-- ==== Sys2Proof/Tests/Slice0.lean ====
section
/-!
SUPPORT. Tests: the smoke test of WellFormed, one word of every constructor, one step on small states, and
the witnesses that the hypotheses of the statements can be met.

Sources of the expected results: the words are written out from the tables of `30_encoding.md` rules R92
and R96; a step test names its vector `V<n>` of `95_test_vectors.md` part 2, a host test its item `S<n>` of
part 1.
-/
namespace Sys2Proof.Tests

open Sys2Proof Sys2Proof.Machine

/-! ## WellFormed -/

theorem test_illformed_nop_opcode_is_not_illegal : (Instr.illegal 0x00).wf = false := by decide
theorem test_illformed_last_byte_operation : (Instr.illegal 0x70).wf = false := by decide
theorem test_illformed_nibble_opcode : (Instr.illegal 0x80).wf = false := by decide
theorem test_wellformed_illegal_byte : (Instr.illegal 0x71).wf = true := by decide
theorem test_operands_add8_code_4_refused : (Instr.add8 0 4).operandsLegal = false := by decide
theorem test_operands_add16_code_15_refused : (Instr.add16 15 0).operandsLegal = false := by decide
theorem test_operands_neg_mode_2_refused : (Instr.neg 0 2).operandsLegal = false := by decide
theorem test_operands_neg_register_2_refused : (Instr.neg 2 1).operandsLegal = false := by decide
theorem test_operands_rol8_amount_8_refused : (Instr.rol8 0 8).operandsLegal = false := by decide
theorem test_operands_shf8_code_4_refused : (Instr.shf8 4 0).operandsLegal = false := by decide
theorem test_operands_mul8_code_5_refused : (Instr.mul8 0 5).operandsLegal = false := by decide
theorem test_operands_movx_tag_0_refused : (Instr.movx 0).operandsLegal = false := by decide
theorem test_operands_pop16_selector_8_refused : (Instr.pop16 8).operandsLegal = false := by decide
theorem test_operands_mul8_wide_accepted : (Instr.mul8 3 4).operandsLegal = true := by decide
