/-- What a USDO frame asks for (R500). CiA 1301 lays the frame out; the spec gives its content alone. -/
inductive UsdoReq where
  | read (index : BitVec 16) (sub : Byte)
  /-- an expedited write -/
  | write (index : BitVec 16) (sub : Byte) (data : List Byte)
  /-- the first segment of a segmented write -/
  | begin (index : BitVec 16) (sub : Byte) (data : List Byte)
  | segment (data : List Byte) (last : Bool)
  /-- the client aborts its transfer -/
  | abort
  /-- a command specifier that is not valid -/
  | invalid
  deriving DecidableEq, Repr

/-- One sample of the straps (R611). -/
structure StrapSample where
  node : Nat := 0
  dev : Nat := 0
  dbg : Bool := false
  deriving DecidableEq, Repr

/-- What a start-up step finds (R581 to R591). -/
structure StepResult where
  /-- Squares that fail self-test (step 6) or qualification (step 9) -/
  badSquares : List Nat := []
  /-- ms since the sequencer started, for STARTUP_MS -/
  ms : Nat := 0
  /-- the hold-up test of R618 finds the capacitor good (step 1) -/
  holdup : Bool := true
  deriving DecidableEq, Repr
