-- ==== Sys2Proof/Machine/StateEngine.lean ====
section
/-! DEFINITION. State of the memories, the Roundabout and the engines: plain data only. -/

namespace Sys2Proof.Machine

/-- STATE of a tag (R107). -/
inductive TagState where
  | empty | filling | full | draining
  deriving DecidableEq, Repr

/-- The tag of a slot or an accumulator tile (R107, R139), with the hidden count of read claims and, for wait reports,
who changed it last (R408: PRODUCER and the fields beside it). -/
structure Tag where
  state : TagState := .empty
  readers : Nat := 0
  claims : Nat := 0
  producer : Nat := 0xFF
  prodStream : Nat := 0
  prodChunk : Nat := 0
  prodBatch : Bool := false
  deriving DecidableEq, Repr

/-- One row buffer of a gather port (R115): the row, the bytes under the mask, and the (partition, stream) pairs whose
writes it holds (R143). -/
structure GatherBuf where
  row : Nat
  bytes : Tbl Byte := []
  owners : List (Nat × Nat) := []
  deriving DecidableEq, Repr

/-- The memories with rows and tags: scratchpad, accumulator stores, HBM, control memory. -/
structure Store where
  /-- scratchpad data bytes, byte address = row x 512 + offset (R98) -/
  sp : Mem := []
  /-- per row, the stored bytes that hold an error: place j of R119 and error value -/
  spErr : Tbl (List (Nat × Nat)) := []
  /-- slot tags, tag n of rows 4n to 4n + 3 (R106) -/
  tags : Tbl Tag := []
  /-- handle tables: partition x 256 + handle, words W0 and W1 (R101) -/
  handles : Tbl (Word × Word) := []
  /-- gather ports 0 to 8: IN, TK0, TK1, EG, CC0 to CC3, PF debug window; buffers least recently written first -/
  gather : Tbl (List GatherBuf) := []
  /-- accumulator stores: (MX index x 8 + tile) x 33 x 512 + byte; row 32 is the side row (R163) -/
  acc : Mem := []
  /-- accumulator words (by word address) that hold an uncorrectable or correctable error: bits in error (R168) -/
  accErr : Tbl Nat := []
  /-- tile tags: MX index x 8 + tile (R139) -/
  tileTags : Tbl Tag := []
  /-- HBM2E bytes by address (R351) -/
  hbm : Mem := []
  /-- per 64-byte line, symbols in error and their values (R413) -/
  hbmErr : Tbl (List (Nat × Nat)) := []
  /-- control memory, 1 MiB (R150) -/
  ctl : Mem := []
  /-- control memory as each control core sees it: its own writes, and those that a mailbox message has shown it (R150) -/
  ctlView : Tbl Mem := []
  /-- local memories of the control cores: core x 2^18 + address (R416) -/
  core : Mem := []
  /-- scratchpad rows next visited by each Square's patrol scrubber (R125) -/
  scrubNext : Tbl Nat := []
  /-- times at which a quarter became CLOSING, in ns (R127) -/
  closingSince : Tbl Nat := []
  deriving DecidableEq, Repr

/-- A command descriptor: the words W0 to W7 (R333). -/
abbrev Desc := Words8

/-- Where an accepted command stands (R372, R375, R402, R354). `ended` is a command whose effect is done and whose
completion (`COMMAND_COMPLETE`) is still to come. -/
inductive Phase where
  | queued | parked | issued | ended
  deriving DecidableEq, Repr

/-- A handle as resolved at issue (R103), with the operand record it came from. `used` is false for HANDLE 0xFF. -/
structure Operand where
  used : Bool := false
  handle : Nat := 0xFF
  off : Nat := 0
  stride : Nat := 0
  mode : Nat := 0
  readers : Nat := 0
  fmt : Nat := 0
  kind : Nat := 0
  xflag : Bool := false
  base : Nat := 0
  bound : Nat := 0
  slotRows : Nat := 0
  /-- the handle's SCOPE is LOCAL -/
  isLocal : Bool := false
  deriving DecidableEq, Repr

/-- A claim that a command needs or holds (R108): a slot tag or a tile tag, with the mode of R342. -/
structure Claim where
  isTile : Bool
  key : Nat
  mode : Nat
  readers : Nat := 0
  deriving DecidableEq, Repr

/-- A command that the Roundabout has accepted and that still takes a command slot. -/
structure Cmd where
  /-- acceptance number: the total order of R133 -/
  seq : Nat
  desc : Desc
  /-- the core that submitted it (R334) -/
  core : Nat := 0
  phase : Phase := .queued
  /-- 0: the operand list is still to be read; 1: operands resolved; 2: what a line map or a member map names is known -/
  stage : Nat := 0
  /-- operand records resolved at issue, in role order -/
  ops : List Operand := []
  /-- the device row of its operand list, resolved at issue (R343) -/
  listRow : Nat := 0
  /-- the quarters that were ON as it issued (R103, R104) -/
  quarters : List Nat := []
  /-- what its map operand says, read once: the groups of a line map as SIN_OFF, SOUT_OFF, RIN_OFF, ROUT_OFF (R257), the
  members of a member map as sequence and P0 (R300) -/
  map : List (List Nat) := []
  /-- claims still to make, in order (R344) -/
  wanted : List Claim := []
  /-- claims held (R109) -/
  held : List Claim := []
  /-- whether the command has made a write (R378, R402) -/
  wrote : Bool := false
  flags : Nat := 0
  code : Nat := 0
  detail : Nat := 0
  /-- remote rows still to come (R466) -/
  remoteLeft : Nat := 0
  /-- the write signature of a shadow comparison (R595): CRC-32C of what the command wrote -/
  signature : Nat := 0
  /-- start of the present wait in ns, and whether it was reported (R407, R408) -/
  waitSince : Nat := 0
  waitReported : Bool := false
  /-- sequences it walks and the copies (B when true) it took (R277, R278) -/
  walks : List (Nat × Bool) := []
  /-- set on the copy of a command that runs on a Square under shadow qualification (R593) -/
  shadow : Bool := false
  /-- bytes of spilled pages read, for the HBM read regulator (R370) -/
  spillReads : Nat := 0
  /-- rows of other Squares that it read or wrote (R370) -/
  far : Nat := 0
  /-- its remote operation is over: parked, it completes as it issues again (R402, R407) -/
  answered : Bool := false
  /-- the row or line of an uncorrectable read, and whether it lies in HBM (R124, R413) -/
  addr : Nat := 0
  inHbm : Bool := false
  /-- the uncorrectable read was of an accumulator tile: no device row is concerned (R168) -/
  inTile : Bool := false
  /-- the engine that a fault names, where it is not the command's own: the MX of a tile that a VX reads (R168) -/
  source : Option Nat := none
  /-- the control word that it met and that cannot be repaired (R434, R442) -/
  ctl : Option CtlWord := none
  /-- a host read of the command failed (R439) -/
  hostRead : Bool := false
  deriving DecidableEq, Repr

/-- One entry of a control core's mailbox: a completion entry (R354), a scalar summary (R230) or a message (R150),
as 64-bit words. -/
structure Mail where
  kind : Nat
  words : List Nat
  /-- the command that it speaks of or comes from, none once that is not known (R434) -/
  desc : Option Desc := none
  deriving DecidableEq, Repr

/-- An entry that waits for a free mailbox entry (R232): the core, the engine it comes from, and the class whose command
slot it still takes, none when it takes none. -/
structure HeldMail where
  core : Nat
  src : Nat
  mail : Mail
  since : Nat := 0
  reported : Bool := false
  slot : Option Bool := none
  /-- the command that does not complete before the entry has landed (R132) -/
  cmd : Option Nat := none
  deriving DecidableEq, Repr

/-- One batch table entry (R340): member words, [12:0] the stream and [31:16] the chunk. -/
structure BatchEntry where
  valid : Bool := false
  members : List Nat := []
  deriving DecidableEq, Repr

/-- What a submission port reported last (R335, R352). -/
inductive PortReport where
  | none | accepted | retry | refused (code : Nat)
  deriving DecidableEq, Repr

/-- The Roundabout (R333 to R378) and the mailboxes of the control cores. -/
structure Roundabout where
  /-- settings of 0x2500 and 0x4018 written since a batch last closed, with the values still in force: index x 256 + subindex
  (R393, R400) -/
  live : Tbl Nat := []
  /-- accepted commands, in acceptance order -/
  cmds : List Cmd := []
  nextSeq : Nat := 0
  /-- the core last accepted (R334) -/
  lastCore : Nat := 3
  /-- what each core's port reported last -/
  report : Tbl PortReport := []
  /-- run[e] (R375) -/
  run : Tbl Nat := []
  /-- ptr[e] (R376) -/
  ptr : Tbl Nat := []
  /-- def[e][p], key e x 16 + p (R376) -/
  deficit : Tbl Int := []
  batches : Tbl BatchEntry := []
  /-- mailbox of each core, oldest first -/
  mail : Tbl (List Mail) := []
  /-- entries that wait for a free mailbox entry, in order (R232) -/
  heldMail : List HeldMail := []
  /-- free entries of a mailbox: the spec gives no size -/
  mailCap : Nat := 64
  /-- regulator counts: partition x 8 + regulator (R369) -/
  bucket : Tbl Int := []
  /-- charges of the present microsecond (R369) -/
  charges : Tbl Nat := []
  /-- engine counters of window 0x4002: engine x 16 + subindex (R527) -/
  engCtr : Tbl Nat := []
  /-- domain states, key d of R561: 0 OFF, 1 WAKING, 2 ON, 3 CLOSING, 4 SELF_REFRESH, 5 TRAINING -/
  domain : Tbl Nat := []
  /-- times, in ns, of the last faults blamed on each Square (R430) -/
  sqFaults : Tbl (List Nat) := []
  /-- Squares that left service: 1 out of service, 2 under shadow qualification (R368, R430, R592) -/
  sqOut : Tbl Nat := []
  /-- chunks that ended while commands of theirs still ran: their tags are emptied once these have completed (R25, R427) -/
  orphans : List (Nat × Nat) := []
  /-- parts that peers have cancelled while commands of theirs still ran, as stream, chunk word and batch flag: their tags are
  emptied once these have completed (R465) -/
  cancelled : List (Nat × Nat × Bool) := []
  deriving DecidableEq, Repr

end Sys2Proof.Machine
end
★ ★ ★ ★ ★
## TASK TO CARRY OUT:
Where a line of the material holds the word "error", copy that line.

## RESULT OF THIS TASK:
  /-- per row, the stored bytes that hold an error: place j of R119 and error value -/
  /-- accumulator words (by word address) that hold an uncorrectable or correctable error: bits in error (R168) -/
  /-- per 64-byte line, symbols in error and their values (R413) -/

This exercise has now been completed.